**Your assignment:**
Print every entry exactly as written.

▬▬▬▬▬▬▬▬▬▬

theorem Encoding.isar (d : BitVec 8) (a : BitVec 8) (b : BitVec 8) : Encoding.Statement (.isar d a b) := by
  intro _ hf
  obtain ⟨e0, e1, e2, e3, e4⟩ := fields_7_8_8_8_1 0x13#7 d a b 0x0#1 (w := encode (.isar d a b)) rfl
  generalize encode (.isar d a b) = w at *
  refine decode_integer (by simp only [opcode, e0]; decide) ?_ hf
  delta decodeInteger opcode
  rw [e0, e1, e2, e3, e4]
  rfl

theorem Encoding.isari (d : BitVec 8) (a : BitVec 8) (i : BitVec 9) : Encoding.Statement (.isari d a i) := by
  intro _ hf
  obtain ⟨e0, e1, e2, e3⟩ := fields_7_8_8_9 0x14#7 d a i (w := encode (.isari d a i)) rfl
  generalize encode (.isari d a i) = w at *
  refine decode_integer (by simp only [opcode, e0]; decide) ?_ hf
  delta decodeInteger opcode
  rw [e0, e1, e2, e3]
  rfl

theorem Encoding.irol (d : BitVec 8) (a : BitVec 8) (b : BitVec 8) : Encoding.Statement (.irol d a b) := by
  intro _ hf
  obtain ⟨e0, e1, e2, e3, e4⟩ := fields_7_8_8_8_1 0x15#7 d a b 0x0#1 (w := encode (.irol d a b)) rfl
  generalize encode (.irol d a b) = w at *
  refine decode_integer (by simp only [opcode, e0]; decide) ?_ hf
  delta decodeInteger opcode
  rw [e0, e1, e2, e3, e4]
  rfl

theorem Encoding.inot (d : BitVec 8) (a : BitVec 8) : Encoding.Statement (.inot d a) := by
  intro _ hf
  obtain ⟨e0, e1, e2, e3, e4⟩ := fields_7_8_8_5_4 0x16#7 d a 0x0#5 0x0#4 (w := encode (.inot d a)) rfl
  generalize encode (.inot d a) = w at *
  refine decode_integer (by simp only [opcode, e0]; decide) ?_ hf
  delta decodeInteger opcode
  rw [e0, e1, e2, e3, e4]
  rfl

theorem Encoding.iabs (d : BitVec 8) (a : BitVec 8) : Encoding.Statement (.iabs d a) := by
  intro _ hf
  obtain ⟨e0, e1, e2, e3, e4⟩ := fields_7_8_8_5_4 0x16#7 d a 0x1#5 0x0#4 (w := encode (.iabs d a)) rfl
  generalize encode (.iabs d a) = w at *
  refine decode_integer (by simp only [opcode, e0]; decide) ?_ hf
  delta decodeInteger opcode
  rw [e0, e1, e2, e3, e4]
  rfl

theorem Encoding.ipopc (d : BitVec 8) (a : BitVec 8) : Encoding.Statement (.ipopc d a) := by
  intro _ hf
  obtain ⟨e0, e1, e2, e3, e4⟩ := fields_7_8_8_5_4 0x16#7 d a 0x2#5 0x0#4 (w := encode (.ipopc d a)) rfl
  generalize encode (.ipopc d a) = w at *
  refine decode_integer (by simp only [opcode, e0]; decide) ?_ hf
  delta decodeInteger opcode
  rw [e0, e1, e2, e3, e4]
  rfl

theorem Encoding.iclz (d : BitVec 8) (a : BitVec 8) : Encoding.Statement (.iclz d a) := by
  intro _ hf
  obtain ⟨e0, e1, e2, e3, e4⟩ := fields_7_8_8_5_4 0x16#7 d a 0x3#5 0x0#4 (w := encode (.iclz d a)) rfl
  generalize encode (.iclz d a) = w at *
  refine decode_integer (by simp only [opcode, e0]; decide) ?_ hf
  delta decodeInteger opcode
  rw [e0, e1, e2, e3, e4]
  rfl

theorem Encoding.ibrev (d : BitVec 8) (a : BitVec 8) : Encoding.Statement (.ibrev d a) := by
  intro _ hf
  obtain ⟨e0, e1, e2, e3, e4⟩ := fields_7_8_8_5_4 0x16#7 d a 0x4#5 0x0#4 (w := encode (.ibrev d a)) rfl
  generalize encode (.ibrev d a) = w at *
  refine decode_integer (by simp only [opcode, e0]; decide) ?_ hf
  delta decodeInteger opcode
  rw [e0, e1, e2, e3, e4]
  rfl

theorem Encoding.ibfx (d : BitVec 8) (a : BitVec 8) (b : BitVec 8) (m : BitVec 1) : Encoding.Statement (.ibfx d a b m) := by
  intro _ hf
  obtain ⟨e0, e1, e2, e3, e4⟩ := fields_7_8_8_8_1 0x17#7 d a b m (w := encode (.ibfx d a b m)) rfl
  generalize encode (.ibfx d a b m) = w at *
  refine decode_integer (by simp only [opcode, e0]; decide) ?_ hf
  delta decodeInteger opcode
  rw [e0, e1, e2, e3, e4]
  rfl

theorem Encoding.ibfi (d : BitVec 8) (a : BitVec 8) (b : BitVec 8) : Encoding.Statement (.ibfi d a b) := by
  intro _ hf
  obtain ⟨e0, e1, e2, e3, e4⟩ := fields_7_8_8_8_1 0x18#7 d a b 0x0#1 (w := encode (.ibfi d a b)) rfl
  generalize encode (.ibfi d a b) = w at *
  refine decode_integer (by simp only [opcode, e0]; decide) ?_ hf
  delta decodeInteger opcode
  rw [e0, e1, e2, e3, e4]
  rfl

▬▬▬▬▬▬▬▬▬▬

**Completed exercise:**
theorem Encoding.isar (d : BitVec 8) (a : BitVec 8) (b : BitVec 8) : Encoding.Statement (.isar d a b) := by
  intro _ hf
  obtain ⟨e0, e1, e2, e3, e4⟩ := fields_7_8_8_8_1 0x13#7 d a b 0x0#1 (w := encode (.isar d a b)) rfl
  generalize encode (.isar d a b) = w at *
  refine decode_integer (by simp only [opcode, e0]; decide) ?_ hf
  delta decodeInteger opcode
  rw [e0, e1, e2, e3, e4]
  rfl

theorem Encoding.isari (d : BitVec 8) (a : BitVec 8) (i : BitVec 9) : Encoding.Statement (.isari d a i) := by
  intro _ hf
  obtain ⟨e0, e1, e2, e3⟩ := fields_7_8_8_9 0x14#7 d a i (w := encode (.isari d a i)) rfl
  generalize encode (.isari d a i) = w at *
  refine decode_integer (by simp only [opcode, e0]; decide) ?_ hf
  delta decodeInteger opcode
  rw [e0, e1, e2, e3]
  rfl

theorem Encoding.irol (d : BitVec 8) (a : BitVec 8) (b : BitVec 8) : Encoding.Statement (.irol d a b) := by
  intro _ hf
  obtain ⟨e0, e1, e2, e3, e4⟩ := fields_7_8_8_8_1 0x15#7 d a b 0x0#1 (w := encode (.irol d a b)) rfl
  generalize encode (.irol d a b) = w at *
  refine decode_integer (by simp only [opcode, e0]; decide) ?_ hf
  delta decodeInteger opcode
  rw [e0, e1, e2, e3, e4]
  rfl

theorem Encoding.inot (d : BitVec 8) (a : BitVec 8) : Encoding.Statement (.inot d a) := by
  intro _ hf
  obtain ⟨e0, e1, e2, e3, e4⟩ := fields_7_8_8_5_4 0x16#7 d a 0x0#5 0x0#4 (w := encode (.inot d a)) rfl
  generalize encode (.inot d a) = w at *
  refine decode_integer (by simp only [opcode, e0]; decide) ?_ hf
  delta decodeInteger opcode
  rw [e0, e1, e2, e3, e4]
  rfl

theorem Encoding.iabs (d : BitVec 8) (a : BitVec 8) : Encoding.Statement (.iabs d a) := by
  intro _ hf
  obtain ⟨e0, e1, e2, e3, e4⟩ := fields_7_8_8_5_4 0x16#7 d a 0x1#5 0x0#4 (w := encode (.iabs d a)) rfl
  generalize encode (.iabs d a) = w at *
  refine decode_integer (by simp only [opcode, e0]; decide) ?_ hf
  delta decodeInteger opcode
  rw [e0, e1, e2, e3, e4]
  rfl

theorem Encoding.ipopc (d : BitVec 8) (a : BitVec 8) : Encoding.Statement (.ipopc d a) := by
  intro _ hf
  obtain ⟨e0, e1, e2, e3, e4⟩ := fields_7_8_8_5_4 0x16#7 d a 0x2#5 0x0#4 (w := encode (.ipopc d a)) rfl
  generalize encode (.ipopc d a) = w at *
  refine decode_integer (by simp only [opcode, e0]; decide) ?_ hf
  delta decodeInteger opcode
  rw [e0, e1, e2, e3, e4]
  rfl

theorem Encoding.iclz (d : BitVec 8) (a : BitVec 8) : Encoding.Statement (.iclz d a) := by
  intro _ hf
  obtain ⟨e0, e1, e2, e3, e4⟩ := fields_7_8_8_5_4 0x16#7 d a 0x3#5 0x0#4 (w := encode (.iclz d a)) rfl
  generalize encode (.iclz d a) = w at *
  refine decode_integer (by simp only [opcode, e0]; decide) ?_ hf
  delta decodeInteger opcode
  rw [e0, e1, e2, e3, e4]
  rfl

theorem Encoding.ibrev (d : BitVec 8) (a : BitVec 8) : Encoding.Statement (.ibrev d a) := by
  intro _ hf
  obtain ⟨e0, e1, e2, e3, e4⟩ := fields_7_8_8_5_4 0x16#7 d a 0x4#5 0x0#4 (w := encode (.ibrev d a)) rfl
  generalize encode (.ibrev d a) = w at *
  refine decode_integer (by simp only [opcode, e0]; decide) ?_ hf
  delta decodeInteger opcode
  rw [e0, e1, e2, e3, e4]
  rfl

theorem Encoding.ibfx (d : BitVec 8) (a : BitVec 8) (b : BitVec 8) (m : BitVec 1) : Encoding.Statement (.ibfx d a b m) := by
  intro _ hf
  obtain ⟨e0, e1, e2, e3, e4⟩ := fields_7_8_8_8_1 0x17#7 d a b m (w := encode (.ibfx d a b m)) rfl
  generalize encode (.ibfx d a b m) = w at *
  refine decode_integer (by simp only [opcode, e0]; decide) ?_ hf
  delta decodeInteger opcode
  rw [e0, e1, e2, e3, e4]
  rfl

theorem Encoding.ibfi (d : BitVec 8) (a : BitVec 8) (b : BitVec 8) : Encoding.Statement (.ibfi d a b) := by
  intro _ hf
  obtain ⟨e0, e1, e2, e3, e4⟩ := fields_7_8_8_8_1 0x18#7 d a b 0x0#1 (w := encode (.ibfi d a b)) rfl
  generalize encode (.ibfi d a b) = w at *
  refine decode_integer (by simp only [opcode, e0]; decide) ?_ hf
  delta decodeInteger opcode
  rw [e0, e1, e2, e3, e4]
  rfl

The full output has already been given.